# Accelerated Motion

## Materials:

- lab sheet and writing utensil
- calculator
- spreadsheet software graphing capability
- 8.5″ x 11″ card stock
- ruler with
**mm**markings

## Goals

The goals of the lab are to:

- apply a kinematic equation to predict the accelerated motion of an object in free-fall
- acquire data on human reaction time
- analyse the data in a scientific way to determine and report your average reaction time with uncertainty.

## Experimental Setup

Cut the card stock into three 11″ long strips.

Draw a horizontal line halfway across one strip, about 4 **cm **above the bottom edge. Label the line “start here”

Use a kinematic equation to calculate the distance an object in free-fall would drop in 0.02 seconds.

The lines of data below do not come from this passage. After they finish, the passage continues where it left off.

-- ==== Sys2Proof/Machine/Fabric.lean ====
section
/-! DEFINITION. UALink messages (16 R343), and the graphs of the port fabric: conversion, block-exponent compression and reduction of
the tiles that pass through a UALink port (16 R345 to R347). -/

namespace Sys2Proof

/-! ## Messages (R343) -/

/-- A field of a message's header. -/
def Msg.field (m : Msg) (lo n : Nat) : Nat := (m.header.extractLsb' lo n).toNat

def Msg.kind (m : Msg) : Nat := m.field 124 4
def Msg.abortF (m : Msg) : Bool := m.header.getLsbD 120
def Msg.sender (m : Msg) : Nat := m.field 110 10
def Msg.xpipe (m : Msg) : Nat := m.field 104 6
def Msg.seq (m : Msg) : Nat := m.field 64 32
def Msg.off (m : Msg) : Nat := m.field 48 16
def Msg.len (m : Msg) : Nat := m.field 40 8

/-- Sector k of a payload. -/
def sectorOf (l : List Byte) (k : Nat) : List Byte := (List.range 32).map (fun j => l.getD (32 * k + j) 0)

/-- HCHECK holds: it is the check of the header with the field taken as zero. -/
def Msg.hok (m : Msg) : Bool :=
  m.field 128 16 == Machine.check16 (Machine.toBytes 32 (m.header &&& ~~~(0xFFFF#256 <<< 128)).toNat)

/-- The payload sectors whose entry of CHECK fails. -/
def Msg.bad (m : Msg) : List Nat :=
  Machine.indices 7 (fun k => m.field (144 + 16 * k) 16 != Machine.check16 (sectorOf m.bytes k))

/-- Those of them that hold bytes of the tile. -/
def Msg.badUsed (m : Msg) : List Nat := m.bad.filter (fun i => 32 * i < min m.len 224)

/-- The message of some fields and 224 payload bytes, with its checks; that of a sector in `bad` does not match. -/
def mkMsg (kind : Nat) (abort : Bool) (sender xpipe seq off len : Nat) (bytes : List Byte) (bad : List Nat) : Msg :=
  let sum (k : Nat) : Nat := if bad.contains k then Machine.check16 (sectorOf bytes k) ^^^ 1 else Machine.check16 (sectorOf bytes k)
  let check : BitVec 112 := BitVec.ofNat 112 (((List.range 7).map (fun k => sum k * 2 ^ (16 * k))).sum)
  let low : BitVec 128 := BitVec.ofNat 4 kind ++ BitVec.ofNat 4 (Machine.b2n abort) ++ BitVec.ofNat 10 sender ++ BitVec.ofNat 6 xpipe ++ 0#8
    ++ BitVec.ofNat 32 seq ++ BitVec.ofNat 16 off ++ BitVec.ofNat 8 len ++ 0#40
  let h := BitVec.ofNat 16 (Machine.check16 (Machine.toBytes 32 (check ++ 0#16 ++ low).toNat))
  { header := check ++ h ++ low, bytes := bytes }

end Sys2Proof

namespace Sys2Proof.Machine

open Sys2Proof

/-- 224 payload bytes that begin with some; of the others no rule gives the values (log 84). -/
def padPayload (id : Nat) (l : List Byte) : List Byte :=
  l ++ (List.range (224 - l.length)).map (fun k => Config.freeByte (2 ^ 66 + id) k)

/-- The entry of a port that is in use for a pipe number in a direction (R345): 1 outbound, 0 inbound. -/
def State.fabEntry (s : State) (port dir pipe : Nat) : Nat :=
  match (List.range 8).find? (fun k =>
      let w := (s.pkg.fabgraph.get 0 (8 * port + k)).toNat
      bit w 0 && bits w 1 6 == pipe && bits w 7 1 == dir) with
  | some k => (s.pkg.fabgraph.get 0 (8 * port + k)).toNat
  | none => 0

def fabCvt (w : Nat) : Nat := bits w 13 2
def fabCmp (w : Nat) : Nat := bits w 11 2
def fabRed (w : Nat) : Nat := bits w 8 2
def fabSat (w : Nat) : Bool := bit w 15
def fabNprod (w : Nat) : Nat := bits w 16 5

/-- The format of FMT code 0 or 1, and its bytes. -/
def fabFmt (bf : Bool) : FFmt := if bf then fBF16 else fFP32
def fabSize (bf : Bool) : Nat := if bf then 2 else 4

/-- The elements of a tile of n-byte elements, lowest first. -/
def elemsOf (n : Nat) (b : List Byte) : List Nat := (List.range (b.length / n)).map (fun k => ofBytes ((b.drop (n * k)).take n))

/-- The bytes of elements of n bytes. -/
def bytesOfElems (n : Nat) (l : List Nat) : List Byte := l.flatMap (toBytes n)

/-- The sectors of n sent bytes that are bad: those of the tile, or where the graph changes the bytes all of them once one is (log 33). -/
def sentBad (w n : Nat) (l : List Nat) : List Nat := if l.isEmpty || (fabCvt w == 0 && fabCmp w == 0) then l else List.range ((n + 31) / 32)

/-- Converts elements between FP32 and BF16 under RNE (R346); to the wider format an infinity stays one (05 R126). -/
def fabConvert (toBf sat : Bool) (l : List Nat) : List Nat :=
  l.map (fun w => (fabFmt toBf).round (sat && toBf) .rne 0 ((fabFmt (!toBf)).decode w).toR)

/-- The value is a NaN or an infinity. -/
def FV.special : FV → Bool
  | .nan => true
  | .inf _ => true
  | .fin _ _ _ => false

/-- floor(log2 |x|) of a nonzero finite value. -/
def FV.ilog : FV → Int
  | .fin _ m e => (ilog2 m : Int) + e
  | .nan => 0
  | .inf _ => 0

/-- The block of 16 elements, compressed (R346). -/
def compress16 (bf : Bool) (l : List Nat) : List Byte :=
  let vs := l.map (fabFmt bf).decode
  if vs.any FV.special then 0xFF :: bytesOfElems (fabSize bf) l
  else
    let nz := vs.filter (fun v => !v.isZero)
    match nz.map FV.ilog with
    | [] => 0 :: List.replicate 16 0
    | x :: xs =>
      let e := max (xs.foldl max x) (-126)
      BitVec.ofInt 8 (e + 127) :: vs.map (fun v => BitVec.ofInt 8 ((roundInt .rne 0 (FV.div v (.fin false 1 (e - 6)))).sat (-127) 127))

/-- The runs of 16 elements, the last padded with zeros. -/
def compressAll (bf : Bool) (l : List Nat) : List Byte :=
  (List.range ((l.length + 15) / 16)).flatMap (fun k =>
    let r := (l.drop (16 * k)).take 16
    compress16 bf (r ++ List.replicate (16 - r.length) 0))

/-- Expands k runs; none while bytes are missing or left over (R346). -/
def expandRuns (bf : Bool) : Nat → List Byte → Option (List Nat)
  | 0, [] => some []
  | 0, _ :: _ => none
  | _ + 1, [] => none
  | k + 1, h :: t =>
    let n := if h == 0xFF then 16 * fabSize bf else 16
    if t.length < n then none
    else
      let c := t.take n
      let run := if h == 0xFF then elemsOf (fabSize bf) c
        else c.map (fun q => (fabFmt bf).round false .rne 0
          (if q.toInt = 0 then .fin false 0 1 else FV.toR (.fin (q.toInt < 0) q.toInt.natAbs ((h.toNat : Int) - 133))))
      (expandRuns bf k (t.drop n)).map (run ++ ·)

/-- The bytes that k runs take; none while some are missing. -/
def runsWant (bf : Bool) : Nat → List Byte → Option Nat
  | 0, _ => some 0
  | _ + 1, [] => none
  | k + 1, h :: t =>
    let n := if h == 0xFF then 16 * fabSize bf else 16
    if t.length < n then none else (runsWant bf k (t.drop n)).map (· + (n + 1))

/-- The bytes that a package sends for a committed tile of a format code, by the outbound entry: none for a tile that does not
fit its steps (R345). -/
def fabSend (w fmt : Nat) (b : List Byte) : Option (List Byte) :=
  let cvt := fabCvt w
  if cvt == 0 && fabCmp w == 0 then some b
  else if fmt > 1 then none
  else if cvt == 1 && fmt != 0 then none
  else if cvt == 2 && fmt != 1 then none
  else if b.length % fabSize (fmt == 1) != 0 then none
  else
    let l := elemsOf (fabSize (fmt == 1)) b
    let bf := if cvt == 0 then fmt == 1 else cvt == 1
    let l := if cvt == 0 then l else fabConvert bf (fabSat w) l
    some (if fabCmp w == 1 then compressAll bf l else bytesOfElems (fabSize bf) l)

/-- What the bytes of a received tile give, before a reduction: `wait` while bytes are missing, `bad` when they do not fit. -/
inductive FabIn where
  | wait
  | bad
  | tile (b : List Byte)
  deriving DecidableEq, Repr

/-- Expansion and conversion of a received tile for a pipe whose tile has n bytes in a format code (R345). -/
def fabReceive (w fmt n : Nat) (b : List Byte) : FabIn :=
  let cvt := fabCvt w
  if cvt == 0 && fabCmp w == 0 then (if b.length < n then .wait else if b.length == n then .tile b else .bad)
  else if fmt > 1 || (cvt == 1 && fmt != 1) || (cvt == 2 && fmt != 0) || n % fabSize (fmt == 1) != 0 then .bad
  else
    let cnt := n / fabSize (fmt == 1)
    let inBf := if cvt == 0 then fmt == 1 else cvt == 2
    let want : Option Nat := if fabCmp w == 1 then runsWant inBf ((cnt + 15) / 16) b
      else if b.length < cnt * fabSize inBf then none else some (cnt * fabSize inBf)
    match want with
    | none => .wait
    | some n =>
      let elems : Option (List Nat) := if b.length != n then none
        else if fabCmp w == 1 then (expandRuns inBf ((cnt + 15) / 16) b).map (·.take cnt)
        else some (elemsOf (fabSize inBf) b)
      match elems with
      | none => .bad
      | some l => .tile (bytesOfElems (fabSize (fmt == 1)) (if cvt == 0 then l else fabConvert (cvt == 1) (fabSat w) l))

/-- One step of a reduction (R347): sum under RNE with SAT, or max. -/
def fabComb (w : Nat) (a b : Nat) : Nat :=
  let f := fabFmt (bit w 10)
  if fabRed w == 1 then f.round (fabSat w) .rne 0 (FV.add false (f.decode a) (f.decode b)).toR
  else f.round false .rne 0 (FV.minmax true (f.decode a) (f.decode b)).toR

/-- The merge of contributions in ascending order of sender (R347). -/
def fabReduce (w : Nat) : List (List Byte) → List Byte
  | [] => []
  | c :: cs =>
    let n := fabSize (bit w 10)
    bytesOfElems n (cs.foldl (fun acc x => (acc.zip (elemsOf n x)).map (fun e => fabComb w e.1 e.2)) (elemsOf n c))

end Sys2Proof.Machine
end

Show your work below.

Convert your answer to **cm**, show your work below.

Starting from your “start here” line, measure upward a distance equal to your answer above and draw another line half way across the strip. Label this line “0.02 **s”**

Repeat this calculation at 0.02 **s **intervals and continue measuring and marking the drop distances up from the “start here” line until you go beyond the top of the strip. Label each line with the fall time used to calculate the distance to that line. Either use the formula feature of the spreadsheet software or use your calculator and enter each answer by hand into the spreadsheet. You should get a table like this, but with many more rows:

Time (s) |
Drop Distance (cm) |

0.02 | XX |

0.04 | XX |

….. | ….. |

Are the lines on your card strip evenly spaced? If not, why not?

If you were to graph the data in your spreadsheet, what would the graph look like, and why?

Graph the data in your spreadsheet and fit a quadratic function to the data. According to the R^{2} value, does the quadratic function fit the data well? Explain.

## Experimental Methods

Have a friend or family member hold the card at the top. You place your thumb and index finger about 3 **cm** apart on either side of the “start here” line, as if you were going to pinch the card.

At a random time, the holder will drop the card and you will close your fingers to catch the card. Use the markings to read off the time you took to see the card falling and close your fingers. This is your reaction time. Repeat this experiment 10 times, recording the measured reaction time for each trial. You will not always land exactly on a line, so there will be uncertainty in your measurements. Record the uncertainty in your estimate of the measured time for each trial. Fill in the table below:

Trial | Time (s) | Uncertainty (s) |

1 | ||

2 | ||

3 | ||

4 | ||

5 | ||

6 | ||

7 | ||

8 | ||

9 | ||

10 |

## Data Analysis

Calculate the average and standard deviation of your 10 measurements. You may use the feature of the spreadsheet to make these calculations for you.

Using the standard deviation as an estimate of your uncertainty in the average reaction time, report your reaction time with uncertainty in the standard format:

## Conclusions

We made a major assumption in using the kinematic equations to calculate the distance the card would fall in a certain time. We assumed the card had a constant acceleration of a known value, specifically 9.8 **m/s/s**. In other words our *model* assumed the card was in free-fall and ignored the drag force on the card. Explain whether or not applying a free-fall model was appropriate in this situation, based on your knowledge of how the drag force works.

Find a peer-reviewed research article on human reaction time and compare the result of that study to your result. Does your result seem reasonable in comparison? Do the values agree within the combined uncertainty in your measurement and theirs?

Their experiment was likely not exactly the same as yours. Contrast their experiment with yours and explain how differences in experimental setup and methods might lead to differences in your values and in your uncertainties.

Are there any sources of systematic error that you did not account for in your experiment? If so, using exactly the same materials, what would you do differently to eliminate that systematic error from your experiment?

If you were to perform the experiment again, with exactly the same materials, what would you do differently to improve the precision of your experimental methods?

Do you feel that the uncertainty in your average reaction time was caused by a lack of precision in your experimental methods or by an underlying real variation in your actual reaction time for each trial? Explain.